■ **Listed records**:
-- ==== Sys2Proof/Machine/Operands.lean ====
section
/-! DEFINITION. Operand forms: stream formats, sample conversion, legal ranges (30_encoding.md R83 to R85, 41_parameter_commands.md R130). -/

namespace Sys2Proof.Machine

/-- How many channels a stream has (10 R38). -/
def Channels.count : Channels → Nat
  | .mono => 1
  | .stereo => 2

/-- The channel count that `imm[3:0]` names, if it is supported (30 R83). -/
def channelsOf (nch : BitVec 4) : Option Channels :=
  if nch = 1 then some .mono else if nch = 2 then some .stereo else none

/-- The sample format that `imm[7:4]` names, if it is supported (30 R83). -/
def formatOf (fmt : BitVec 4) : Option SampleFormat :=
  if fmt = 0 then some .b32 else if fmt = 1 then some .b64 else none

/-- The input sample of an operand word (30 R84, 40 R111): with binary32, bits 31:0 widened and bits 63:32 ignored. -/
def sampleIn (fmt : SampleFormat) (opd : Word) : Word :=
  match fmt with
  | .b64 => opd
  | .b32 => widen (opd.setWidth 32)

/-- The result word of an output sample (30 R84): with binary32, bits 31:0 narrowed and bits 63:32 zero. -/
def sampleOut (fmt : SampleFormat) (y : Word) : Word :=
  match fmt with
  | .b64 => y
  | .b32 => (narrow y).setWidth 64

/-- Whether the converted output is finite (40 R118). -/
def outFinite (fmt : SampleFormat) (y : Word) : Bool :=
  match fmt with
  | .b64 => isFinite y
  | .b32 => isFinite32 (narrow y)

/-- The legal range of `MIX` and `CURVE` (41 R133, R134): 0.0 ≤ v ≤ 1.0, which no NaN meets. -/
def inUnitRange (v : Word) : Bool := fle cZero v && fle v cOne

/-- The legal range of `XLO`, `XHI`, `DECAY` and the rate (41 R139, 40 R102 check 4): finite and above 0.0. -/
def isPositiveFinite (v : Word) : Bool := isFinite v && flt cZero v

/-- The oversampling factor f = 2^code (10 R20 register 6). -/
def factor (os : BitVec 2) : Nat := 2 ^ os.toNat

end Sys2Proof.Machine
end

■ **Directions**: Only the lines from the one with "def factor (os" through the last line of the records belong in the answer, each copied exactly.

■ **Answer to the problem**:
def factor (os : BitVec 2) : Nat := 2 ^ os.toNat

end Sys2Proof.Machine
end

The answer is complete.